Your attitude is fantastic. I wanted to share about a friend of mine with GCA....she rode the roller coaster for years, like all of us, with either PMR or GCA. She got down to 1mg per day and could not stop that without some visual issues. She has been taking 1mg per day for 22 years now, but it works. Personally, though, I've been on mega doses over the years and am now at 3mg...I hope to get to zero, but I hope to get to remission more than -0-. I would do it if I had to take a few mg each day along with Actemra to have a good quality of life.
I know it is a personal decision; I just wanted to share.💞
May I ask what "eye scare" you had?
My ophthalmologist says I have "interesting eyes" but not in a good way. It all started with a flare of uveitis about 30 years ago. I have probably had close to 50 uveitis flares since then. My uveitis flares respond well to prednisone or otherwise I would probably be blind by now. The vast majority of my uveitis flares have been in my left eye. I don't know why my immune system likes to attack my left eye and not my right eye.
Cataract formation occurred within a couple of years after having several flares of uveitis. The cataract was worse in my left eye so my ophthalmologist said it was probably caused by uveitis and not all the prednisone I took.
Cataract formed rapidly in my right eye about a year after having cataract surgery on my left eye. I reminded my ophthalmologist that I had never had uveitis in my right eye so he conceded that prednisone was likely the cause. I had "premature" cataract surgery done on both eyes long before the age of 40. At least I didn't have to worry about cataracts anymore.

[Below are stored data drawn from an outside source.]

-- ==== Sys2Proof/Laws/State.lean ====
section
/-!
SUPPORT. Each field of the state after each named update of one part of it: the fields that the update leaves alone, and the
updated list of the one it changes.
-/
namespace Sys2Proof.Machine

variable (s : State)

/-! ### One draw taken -/

@[simp] theorem drawn_free : (drawn s).free = s.free + 1 := rfl
@[simp] theorem drawn_sys : (drawn s).sys = s.sys := rfl
@[simp] theorem drawn_win : (drawn s).win = s.win := rfl
@[simp] theorem drawn_mbx : (drawn s).mbx = s.mbx := rfl
@[simp] theorem drawn_keys : (drawn s).keys = s.keys := rfl
@[simp] theorem drawn_recd : (drawn s).recd = s.recd := rfl
@[simp] theorem drawn_cfg : (drawn s).cfg = s.cfg := rfl
@[simp] theorem drawn_alc : (drawn s).alc = s.alc := rfl
@[simp] theorem drawn_cad : (drawn s).cad = s.cad := rfl
@[simp] theorem drawn_chr : (drawn s).chr = s.chr := rfl
@[simp] theorem drawn_links : (drawn s).links = s.links := rfl
@[simp] theorem drawn_ses : (drawn s).ses = s.ses := rfl
@[simp] theorem drawn_grantAge : (drawn s).grantAge = s.grantAge := rfl
@[simp] theorem drawn_gpio : (drawn s).gpio = s.gpio := rfl
@[simp] theorem drawn_heat : (drawn s).heat = s.heat := rfl
@[simp] theorem drawn_spk : (drawn s).spk = s.spk := rfl
@[simp] theorem drawn_mtr : (drawn s).mtr = s.mtr := rfl
@[simp] theorem drawn_saf : (drawn s).saf = s.saf := rfl
@[simp] theorem drawn_ldc : (drawn s).ldc = s.ldc := rfl
@[simp] theorem drawn_stk : (drawn s).stk = s.stk := rfl
@[simp] theorem drawn_tdm : (drawn s).tdm = s.tdm := rfl
@[simp] theorem drawn_plt : (drawn s).plt = s.plt := rfl
@[simp] theorem drawn_nv : (drawn s).nv = s.nv := rfl
@[simp] theorem drawn_nvRec : (drawn s).nvRec = s.nvRec := rfl
@[simp] theorem drawn_nvHub : (drawn s).nvHub = s.nvHub := rfl
@[simp] theorem drawn_nvOut : (drawn s).nvOut = s.nvOut := rfl
@[simp] theorem drawn_nvHeat : (drawn s).nvHeat = s.nvHeat := rfl
@[simp] theorem drawn_nvMtr : (drawn s).nvMtr = s.nvMtr := rfl
@[simp] theorem drawn_nvSaf : (drawn s).nvSaf = s.nvSaf := rfl
@[simp] theorem drawn_nvStk : (drawn s).nvStk = s.nvStk := rfl
@[simp] theorem drawn_slots : (drawn s).slots = s.slots := rfl
@[simp] theorem drawn_env : (drawn s).env = s.env := rfl
@[simp] theorem drawn_pending : (drawn s).pending = s.pending := rfl

/-! ### An event raised -/

@[simp] theorem raise_win_pend (n : Nat) : (raise n s).win.pend = s.win.pend ||| (1#128 <<< n) := rfl
@[simp] theorem raise_sys (n : Nat) : (raise n s).sys = s.sys := rfl
@[simp] theorem raise_mbx (n : Nat) : (raise n s).mbx = s.mbx := rfl
@[simp] theorem raise_keys (n : Nat) : (raise n s).keys = s.keys := rfl
@[simp] theorem raise_recd (n : Nat) : (raise n s).recd = s.recd := rfl
@[simp] theorem raise_cfg (n : Nat) : (raise n s).cfg = s.cfg := rfl
@[simp] theorem raise_alc (n : Nat) : (raise n s).alc = s.alc := rfl
@[simp] theorem raise_cad (n : Nat) : (raise n s).cad = s.cad := rfl
@[simp] theorem raise_chr (n : Nat) : (raise n s).chr = s.chr := rfl
@[simp] theorem raise_links (n : Nat) : (raise n s).links = s.links := rfl
@[simp] theorem raise_ses (n : Nat) : (raise n s).ses = s.ses := rfl
@[simp] theorem raise_grantAge (n : Nat) : (raise n s).grantAge = s.grantAge := rfl
@[simp] theorem raise_gpio (n : Nat) : (raise n s).gpio = s.gpio := rfl
@[simp] theorem raise_heat (n : Nat) : (raise n s).heat = s.heat := rfl
@[simp] theorem raise_spk (n : Nat) : (raise n s).spk = s.spk := rfl
@[simp] theorem raise_mtr (n : Nat) : (raise n s).mtr = s.mtr := rfl
@[simp] theorem raise_saf (n : Nat) : (raise n s).saf = s.saf := rfl
@[simp] theorem raise_ldc (n : Nat) : (raise n s).ldc = s.ldc := rfl
@[simp] theorem raise_stk (n : Nat) : (raise n s).stk = s.stk := rfl
@[simp] theorem raise_tdm (n : Nat) : (raise n s).tdm = s.tdm := rfl
@[simp] theorem raise_plt (n : Nat) : (raise n s).plt = s.plt := rfl
@[simp] theorem raise_nv (n : Nat) : (raise n s).nv = s.nv := rfl
@[simp] theorem raise_nvRec (n : Nat) : (raise n s).nvRec = s.nvRec := rfl
@[simp] theorem raise_nvHub (n : Nat) : (raise n s).nvHub = s.nvHub := rfl
@[simp] theorem raise_nvOut (n : Nat) : (raise n s).nvOut = s.nvOut := rfl
@[simp] theorem raise_nvHeat (n : Nat) : (raise n s).nvHeat = s.nvHeat := rfl
@[simp] theorem raise_nvMtr (n : Nat) : (raise n s).nvMtr = s.nvMtr := rfl
@[simp] theorem raise_nvSaf (n : Nat) : (raise n s).nvSaf = s.nvSaf := rfl
@[simp] theorem raise_nvStk (n : Nat) : (raise n s).nvStk = s.nvStk := rfl
@[simp] theorem raise_slots (n : Nat) : (raise n s).slots = s.slots := rfl
@[simp] theorem raise_env (n : Nat) : (raise n s).env = s.env := rfl
@[simp] theorem raise_free (n : Nat) : (raise n s).free = s.free := rfl
@[simp] theorem raise_pending (n : Nat) : (raise n s).pending = s.pending := rfl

Somewhere during that time I started having "electrical shocks" around and behind my left eye. My ophthalmologist said he couldn't do anything about the electrical shocks and said it wasn't a problem with my eye. He referred me to a neurologist for trigeminal neuralgia affecting the branch of the trigeminal nerve that innervates the eye. The eye depends on innervation to function properly so that caused some problems.
Eventually the trigeminal neuralgia pain got so severe I couldn't stand it any longer. It seemed to be better when I took higher doses of prednisone but glaucoma developed because of too much prednisone. Glaucoma and high blood pressure from prednisone was causing a lot of problems.
My surgery for trigeminal neuralgia severed the sensory part of my trigeminal nerve. There was a large vein tangled up with my nerve that was compressing my trigeminal nerve. The surgeon said he had to "spare the vein" but "sacrificed the nerve". In any case, now my eye is completely numb along with the entire left side of my face. The motor nerve is still intact so I can still smile about it. However the facial numbness and tingling is very uncomfortable.
Having a "numb eye" made my eye worse but at least it wasn't painful anymore. Now the problem I have is Neurotrophic Keratopathy (NK). I will spare you the details but the following link gives you the general idea.
https://journals.lww.com/claojournal/Abstract/2001/27020/Neurotrophic_Keratopathy.9.aspx
My ophthalmologist is concerned about corneal defects and the potential for a corneal meltdown. He says that wouldn't be good.
I get traumatic forms of uveitis now as compared with autoimmune uveitis. The autoimmune kind of uveitis is treated with prednisone but the traumatic kind is not. Prednisone would increase the risk of an eye infection when my eye is traumatized and that would be the end of my eye.
I have PMR but not GCA ... thank God!